§ **ABOUT THIS EXERCISE**
Transcribe word for word the lines below from the line with "logic rows). -/" through the line with "PUSH, POP). -/", ends included.

Stored items from a collection:
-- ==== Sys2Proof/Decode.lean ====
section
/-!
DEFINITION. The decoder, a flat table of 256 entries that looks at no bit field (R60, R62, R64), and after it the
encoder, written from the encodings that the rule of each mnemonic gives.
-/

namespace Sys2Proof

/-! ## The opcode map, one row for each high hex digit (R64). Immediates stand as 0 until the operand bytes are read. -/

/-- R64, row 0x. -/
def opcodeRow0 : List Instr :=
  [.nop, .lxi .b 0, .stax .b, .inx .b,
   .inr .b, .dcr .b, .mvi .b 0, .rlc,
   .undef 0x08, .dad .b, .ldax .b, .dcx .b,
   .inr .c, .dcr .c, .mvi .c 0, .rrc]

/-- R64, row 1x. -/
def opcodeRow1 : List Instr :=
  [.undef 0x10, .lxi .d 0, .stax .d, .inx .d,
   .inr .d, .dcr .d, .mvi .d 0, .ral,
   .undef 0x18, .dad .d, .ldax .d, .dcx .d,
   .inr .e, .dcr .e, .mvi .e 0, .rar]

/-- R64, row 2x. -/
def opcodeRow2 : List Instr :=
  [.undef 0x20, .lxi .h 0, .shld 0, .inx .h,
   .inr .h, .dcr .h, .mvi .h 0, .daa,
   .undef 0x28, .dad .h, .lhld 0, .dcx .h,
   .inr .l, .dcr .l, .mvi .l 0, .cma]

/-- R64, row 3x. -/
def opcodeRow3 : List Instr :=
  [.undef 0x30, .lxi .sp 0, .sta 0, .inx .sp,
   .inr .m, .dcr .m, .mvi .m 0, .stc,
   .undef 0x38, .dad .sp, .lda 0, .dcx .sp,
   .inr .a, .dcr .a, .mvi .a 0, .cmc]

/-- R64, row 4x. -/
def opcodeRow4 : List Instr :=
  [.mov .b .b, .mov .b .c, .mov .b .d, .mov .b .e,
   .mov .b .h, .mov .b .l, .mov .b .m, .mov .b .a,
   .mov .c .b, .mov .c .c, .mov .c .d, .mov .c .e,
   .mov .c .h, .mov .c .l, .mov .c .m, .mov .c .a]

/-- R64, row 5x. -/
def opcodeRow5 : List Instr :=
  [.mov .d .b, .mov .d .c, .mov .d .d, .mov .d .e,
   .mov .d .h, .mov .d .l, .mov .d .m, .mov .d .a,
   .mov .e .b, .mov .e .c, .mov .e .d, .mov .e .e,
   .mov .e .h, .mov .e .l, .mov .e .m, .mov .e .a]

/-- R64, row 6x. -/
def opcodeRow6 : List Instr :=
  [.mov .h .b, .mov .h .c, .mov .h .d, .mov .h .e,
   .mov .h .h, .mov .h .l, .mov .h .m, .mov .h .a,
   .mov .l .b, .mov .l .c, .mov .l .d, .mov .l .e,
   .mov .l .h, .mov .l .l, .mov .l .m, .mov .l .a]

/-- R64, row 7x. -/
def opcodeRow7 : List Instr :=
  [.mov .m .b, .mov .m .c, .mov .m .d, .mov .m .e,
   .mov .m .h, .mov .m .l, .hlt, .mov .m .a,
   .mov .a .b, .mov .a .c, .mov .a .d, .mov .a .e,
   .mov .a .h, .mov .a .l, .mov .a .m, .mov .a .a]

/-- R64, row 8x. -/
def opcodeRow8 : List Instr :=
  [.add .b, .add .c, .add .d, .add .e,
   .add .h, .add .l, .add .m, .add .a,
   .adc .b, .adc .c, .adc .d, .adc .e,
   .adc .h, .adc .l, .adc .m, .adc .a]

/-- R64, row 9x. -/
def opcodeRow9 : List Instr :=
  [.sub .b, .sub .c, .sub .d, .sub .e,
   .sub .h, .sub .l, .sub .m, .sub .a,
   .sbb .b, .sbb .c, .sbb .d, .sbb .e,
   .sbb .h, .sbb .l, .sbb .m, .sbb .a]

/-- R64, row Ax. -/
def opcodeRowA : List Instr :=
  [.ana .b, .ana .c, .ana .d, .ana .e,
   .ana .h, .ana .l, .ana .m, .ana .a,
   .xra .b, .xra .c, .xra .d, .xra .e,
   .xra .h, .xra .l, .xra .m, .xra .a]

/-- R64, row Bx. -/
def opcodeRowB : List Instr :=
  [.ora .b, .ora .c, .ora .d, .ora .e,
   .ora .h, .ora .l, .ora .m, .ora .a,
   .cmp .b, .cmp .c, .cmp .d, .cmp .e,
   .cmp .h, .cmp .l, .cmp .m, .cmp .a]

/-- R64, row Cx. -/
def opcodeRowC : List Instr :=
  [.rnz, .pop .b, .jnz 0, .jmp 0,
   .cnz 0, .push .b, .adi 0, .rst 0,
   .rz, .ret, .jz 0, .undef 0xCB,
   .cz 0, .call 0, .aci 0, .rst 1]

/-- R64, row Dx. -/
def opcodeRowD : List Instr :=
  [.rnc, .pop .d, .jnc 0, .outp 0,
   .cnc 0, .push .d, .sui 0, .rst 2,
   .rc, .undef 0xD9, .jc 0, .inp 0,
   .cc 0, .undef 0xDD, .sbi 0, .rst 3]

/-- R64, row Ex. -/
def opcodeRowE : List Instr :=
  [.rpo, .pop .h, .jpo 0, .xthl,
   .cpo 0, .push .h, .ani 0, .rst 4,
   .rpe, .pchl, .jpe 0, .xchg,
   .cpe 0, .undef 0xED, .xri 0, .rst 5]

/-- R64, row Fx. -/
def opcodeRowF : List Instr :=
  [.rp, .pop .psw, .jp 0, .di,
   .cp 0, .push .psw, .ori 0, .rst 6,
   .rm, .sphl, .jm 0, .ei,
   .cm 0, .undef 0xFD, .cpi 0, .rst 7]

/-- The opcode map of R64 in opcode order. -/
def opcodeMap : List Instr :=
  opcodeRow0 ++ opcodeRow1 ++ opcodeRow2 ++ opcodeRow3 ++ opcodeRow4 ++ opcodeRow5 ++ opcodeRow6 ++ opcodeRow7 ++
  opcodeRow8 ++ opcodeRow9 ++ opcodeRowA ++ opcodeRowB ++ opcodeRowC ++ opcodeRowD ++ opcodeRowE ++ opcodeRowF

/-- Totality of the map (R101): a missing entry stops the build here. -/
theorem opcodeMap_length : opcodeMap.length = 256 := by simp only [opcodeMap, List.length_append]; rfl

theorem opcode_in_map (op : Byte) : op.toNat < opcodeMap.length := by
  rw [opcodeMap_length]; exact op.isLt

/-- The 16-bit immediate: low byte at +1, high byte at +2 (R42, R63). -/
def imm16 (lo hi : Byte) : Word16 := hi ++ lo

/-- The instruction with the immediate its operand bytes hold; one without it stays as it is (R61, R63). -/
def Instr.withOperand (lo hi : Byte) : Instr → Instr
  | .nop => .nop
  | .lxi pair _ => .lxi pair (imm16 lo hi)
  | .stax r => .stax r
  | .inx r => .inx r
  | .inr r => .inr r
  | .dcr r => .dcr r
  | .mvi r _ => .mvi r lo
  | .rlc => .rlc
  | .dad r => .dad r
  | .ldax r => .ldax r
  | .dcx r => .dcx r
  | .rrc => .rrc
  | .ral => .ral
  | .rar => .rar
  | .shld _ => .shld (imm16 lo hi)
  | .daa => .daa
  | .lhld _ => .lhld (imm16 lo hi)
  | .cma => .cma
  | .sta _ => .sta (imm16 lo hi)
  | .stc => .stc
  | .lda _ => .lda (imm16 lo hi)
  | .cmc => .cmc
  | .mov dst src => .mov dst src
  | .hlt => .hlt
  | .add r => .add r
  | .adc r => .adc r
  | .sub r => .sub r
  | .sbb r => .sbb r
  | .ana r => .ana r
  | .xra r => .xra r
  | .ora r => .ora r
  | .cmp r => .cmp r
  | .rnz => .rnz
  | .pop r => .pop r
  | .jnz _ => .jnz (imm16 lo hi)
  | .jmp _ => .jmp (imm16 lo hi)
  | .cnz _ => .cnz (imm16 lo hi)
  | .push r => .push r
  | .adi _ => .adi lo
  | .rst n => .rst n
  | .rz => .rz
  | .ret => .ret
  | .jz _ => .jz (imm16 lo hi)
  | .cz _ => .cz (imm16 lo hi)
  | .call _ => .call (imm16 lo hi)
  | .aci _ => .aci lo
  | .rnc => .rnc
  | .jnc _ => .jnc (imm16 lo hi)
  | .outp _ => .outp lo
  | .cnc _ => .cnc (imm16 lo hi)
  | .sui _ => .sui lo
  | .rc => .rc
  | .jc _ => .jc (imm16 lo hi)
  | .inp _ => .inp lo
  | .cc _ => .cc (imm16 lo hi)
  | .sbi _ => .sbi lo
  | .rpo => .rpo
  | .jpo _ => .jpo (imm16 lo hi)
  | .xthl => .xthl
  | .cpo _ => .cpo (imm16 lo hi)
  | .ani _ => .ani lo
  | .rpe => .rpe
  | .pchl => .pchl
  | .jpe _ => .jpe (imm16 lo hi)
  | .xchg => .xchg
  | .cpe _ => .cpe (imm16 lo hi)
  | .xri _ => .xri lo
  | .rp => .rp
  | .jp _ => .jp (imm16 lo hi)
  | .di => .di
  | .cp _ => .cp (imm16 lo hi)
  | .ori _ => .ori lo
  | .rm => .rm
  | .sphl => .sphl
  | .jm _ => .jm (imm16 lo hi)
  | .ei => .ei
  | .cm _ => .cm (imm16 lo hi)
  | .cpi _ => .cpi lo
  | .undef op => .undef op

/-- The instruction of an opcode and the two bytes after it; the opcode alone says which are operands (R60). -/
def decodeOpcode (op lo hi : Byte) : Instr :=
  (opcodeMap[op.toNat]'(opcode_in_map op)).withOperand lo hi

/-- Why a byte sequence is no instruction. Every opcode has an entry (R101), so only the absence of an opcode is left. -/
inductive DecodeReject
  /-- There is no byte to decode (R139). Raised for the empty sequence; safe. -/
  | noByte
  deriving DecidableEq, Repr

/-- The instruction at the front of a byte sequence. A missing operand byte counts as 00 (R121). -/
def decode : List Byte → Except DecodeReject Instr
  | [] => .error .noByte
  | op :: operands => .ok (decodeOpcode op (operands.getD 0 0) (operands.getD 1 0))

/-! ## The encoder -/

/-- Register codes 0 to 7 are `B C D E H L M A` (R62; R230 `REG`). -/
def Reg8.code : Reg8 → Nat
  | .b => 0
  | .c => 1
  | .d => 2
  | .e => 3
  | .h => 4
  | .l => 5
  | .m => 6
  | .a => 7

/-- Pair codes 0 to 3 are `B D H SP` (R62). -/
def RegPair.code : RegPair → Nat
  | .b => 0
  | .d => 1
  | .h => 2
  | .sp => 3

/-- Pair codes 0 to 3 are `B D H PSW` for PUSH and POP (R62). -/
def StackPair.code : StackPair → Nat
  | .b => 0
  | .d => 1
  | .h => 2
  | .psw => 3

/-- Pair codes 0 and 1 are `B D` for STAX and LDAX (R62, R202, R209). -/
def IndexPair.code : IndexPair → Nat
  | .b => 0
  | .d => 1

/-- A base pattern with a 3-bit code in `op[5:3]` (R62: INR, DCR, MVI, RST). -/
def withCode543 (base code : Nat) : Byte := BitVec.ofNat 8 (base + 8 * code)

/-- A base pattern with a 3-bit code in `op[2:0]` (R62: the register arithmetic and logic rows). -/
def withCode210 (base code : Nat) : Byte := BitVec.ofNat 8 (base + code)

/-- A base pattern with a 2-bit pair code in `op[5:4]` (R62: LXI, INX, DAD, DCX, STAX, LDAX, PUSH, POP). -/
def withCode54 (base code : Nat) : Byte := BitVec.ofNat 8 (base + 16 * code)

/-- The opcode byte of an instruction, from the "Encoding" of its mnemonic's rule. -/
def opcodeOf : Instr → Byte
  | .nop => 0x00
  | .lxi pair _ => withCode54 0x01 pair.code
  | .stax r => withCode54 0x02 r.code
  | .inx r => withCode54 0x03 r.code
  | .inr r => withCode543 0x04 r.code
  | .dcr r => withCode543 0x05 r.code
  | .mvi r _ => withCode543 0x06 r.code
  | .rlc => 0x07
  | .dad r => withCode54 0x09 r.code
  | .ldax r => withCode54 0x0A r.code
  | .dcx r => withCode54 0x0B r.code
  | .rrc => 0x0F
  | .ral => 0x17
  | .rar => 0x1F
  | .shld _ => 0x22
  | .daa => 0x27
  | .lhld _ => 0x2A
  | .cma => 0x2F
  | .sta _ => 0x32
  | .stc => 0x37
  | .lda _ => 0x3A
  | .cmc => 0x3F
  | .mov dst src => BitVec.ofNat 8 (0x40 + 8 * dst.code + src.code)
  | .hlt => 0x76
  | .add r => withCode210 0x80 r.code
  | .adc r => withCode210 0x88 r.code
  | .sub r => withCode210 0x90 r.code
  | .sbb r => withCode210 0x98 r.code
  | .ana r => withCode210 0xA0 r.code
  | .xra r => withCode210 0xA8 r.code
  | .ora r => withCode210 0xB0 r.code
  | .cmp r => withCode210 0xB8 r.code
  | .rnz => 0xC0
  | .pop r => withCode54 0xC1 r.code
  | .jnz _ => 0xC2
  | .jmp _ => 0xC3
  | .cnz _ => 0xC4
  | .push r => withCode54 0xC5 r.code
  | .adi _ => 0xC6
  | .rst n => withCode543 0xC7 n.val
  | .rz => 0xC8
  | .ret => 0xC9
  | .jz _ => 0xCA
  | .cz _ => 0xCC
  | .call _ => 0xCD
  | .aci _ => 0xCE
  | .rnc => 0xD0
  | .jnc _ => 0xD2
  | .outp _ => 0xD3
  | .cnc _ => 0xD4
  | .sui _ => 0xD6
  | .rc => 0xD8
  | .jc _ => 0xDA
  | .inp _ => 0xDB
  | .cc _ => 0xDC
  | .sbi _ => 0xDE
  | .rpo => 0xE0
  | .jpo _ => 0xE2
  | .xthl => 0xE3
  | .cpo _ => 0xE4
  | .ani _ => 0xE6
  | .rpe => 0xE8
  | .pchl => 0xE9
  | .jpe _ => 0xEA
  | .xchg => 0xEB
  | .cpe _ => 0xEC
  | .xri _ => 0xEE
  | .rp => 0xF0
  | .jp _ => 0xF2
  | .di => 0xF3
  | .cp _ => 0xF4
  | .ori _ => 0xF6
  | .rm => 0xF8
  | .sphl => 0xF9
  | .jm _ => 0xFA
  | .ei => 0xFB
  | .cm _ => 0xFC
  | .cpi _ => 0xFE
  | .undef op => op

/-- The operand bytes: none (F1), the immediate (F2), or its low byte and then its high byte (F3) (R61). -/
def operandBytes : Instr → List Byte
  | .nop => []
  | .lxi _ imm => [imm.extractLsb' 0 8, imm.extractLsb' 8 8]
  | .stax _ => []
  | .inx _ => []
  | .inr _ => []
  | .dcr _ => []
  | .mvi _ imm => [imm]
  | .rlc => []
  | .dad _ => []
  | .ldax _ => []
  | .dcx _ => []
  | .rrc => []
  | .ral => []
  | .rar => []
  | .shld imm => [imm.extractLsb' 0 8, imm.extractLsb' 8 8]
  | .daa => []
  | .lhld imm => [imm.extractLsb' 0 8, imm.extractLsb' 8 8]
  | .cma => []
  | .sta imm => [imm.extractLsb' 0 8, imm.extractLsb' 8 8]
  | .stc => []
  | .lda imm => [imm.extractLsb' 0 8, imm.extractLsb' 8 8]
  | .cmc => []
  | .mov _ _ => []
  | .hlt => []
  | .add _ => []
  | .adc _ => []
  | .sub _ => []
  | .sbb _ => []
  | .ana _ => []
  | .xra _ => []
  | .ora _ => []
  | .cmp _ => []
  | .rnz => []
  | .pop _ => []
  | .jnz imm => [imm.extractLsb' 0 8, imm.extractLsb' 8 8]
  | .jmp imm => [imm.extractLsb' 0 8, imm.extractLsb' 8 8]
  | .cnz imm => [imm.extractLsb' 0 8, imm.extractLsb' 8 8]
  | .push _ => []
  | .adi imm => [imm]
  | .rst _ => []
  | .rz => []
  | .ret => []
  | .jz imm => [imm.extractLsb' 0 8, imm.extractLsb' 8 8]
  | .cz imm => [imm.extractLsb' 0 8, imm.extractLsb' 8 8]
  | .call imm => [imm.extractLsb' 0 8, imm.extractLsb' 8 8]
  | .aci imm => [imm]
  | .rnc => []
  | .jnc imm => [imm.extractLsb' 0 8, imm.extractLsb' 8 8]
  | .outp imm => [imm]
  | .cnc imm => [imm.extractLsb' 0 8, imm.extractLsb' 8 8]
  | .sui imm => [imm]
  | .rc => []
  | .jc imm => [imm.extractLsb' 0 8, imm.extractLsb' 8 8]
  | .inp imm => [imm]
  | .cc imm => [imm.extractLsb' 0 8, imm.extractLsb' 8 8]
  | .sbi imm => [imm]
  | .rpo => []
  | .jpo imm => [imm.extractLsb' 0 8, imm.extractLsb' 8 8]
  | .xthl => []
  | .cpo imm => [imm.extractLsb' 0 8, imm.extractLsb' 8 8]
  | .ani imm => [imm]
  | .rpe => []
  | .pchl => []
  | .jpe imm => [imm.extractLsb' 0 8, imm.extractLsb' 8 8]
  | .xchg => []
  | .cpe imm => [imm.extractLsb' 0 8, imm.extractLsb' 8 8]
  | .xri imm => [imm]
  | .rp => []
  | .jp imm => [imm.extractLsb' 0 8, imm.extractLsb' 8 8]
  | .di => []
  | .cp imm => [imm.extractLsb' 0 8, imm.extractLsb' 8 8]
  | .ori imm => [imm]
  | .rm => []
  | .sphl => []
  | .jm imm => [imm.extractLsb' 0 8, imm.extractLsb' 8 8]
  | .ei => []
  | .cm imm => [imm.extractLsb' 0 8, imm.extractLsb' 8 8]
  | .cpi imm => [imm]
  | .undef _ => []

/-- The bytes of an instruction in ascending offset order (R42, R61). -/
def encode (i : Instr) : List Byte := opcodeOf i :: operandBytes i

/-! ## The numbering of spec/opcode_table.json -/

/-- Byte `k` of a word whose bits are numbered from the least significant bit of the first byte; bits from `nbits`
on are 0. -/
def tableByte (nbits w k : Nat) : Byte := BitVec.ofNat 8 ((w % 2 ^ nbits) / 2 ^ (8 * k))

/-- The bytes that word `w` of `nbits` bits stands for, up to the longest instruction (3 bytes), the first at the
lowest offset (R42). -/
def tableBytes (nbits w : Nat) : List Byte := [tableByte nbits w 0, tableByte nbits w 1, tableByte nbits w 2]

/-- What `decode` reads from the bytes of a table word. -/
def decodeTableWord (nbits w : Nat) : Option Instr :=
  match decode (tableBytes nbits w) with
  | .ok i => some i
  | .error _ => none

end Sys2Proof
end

§ **PROBLEM SOLUTION**
/-- A base pattern with a 3-bit code in `op[2:0]` (R62: the register arithmetic and logic rows). -/
def withCode210 (base code : Nat) : Byte := BitVec.ofNat 8 (base + code)

/-- A base pattern with a 2-bit pair code in `op[5:4]` (R62: LXI, INX, DAD, DCX, STAX, LDAX, PUSH, POP). -/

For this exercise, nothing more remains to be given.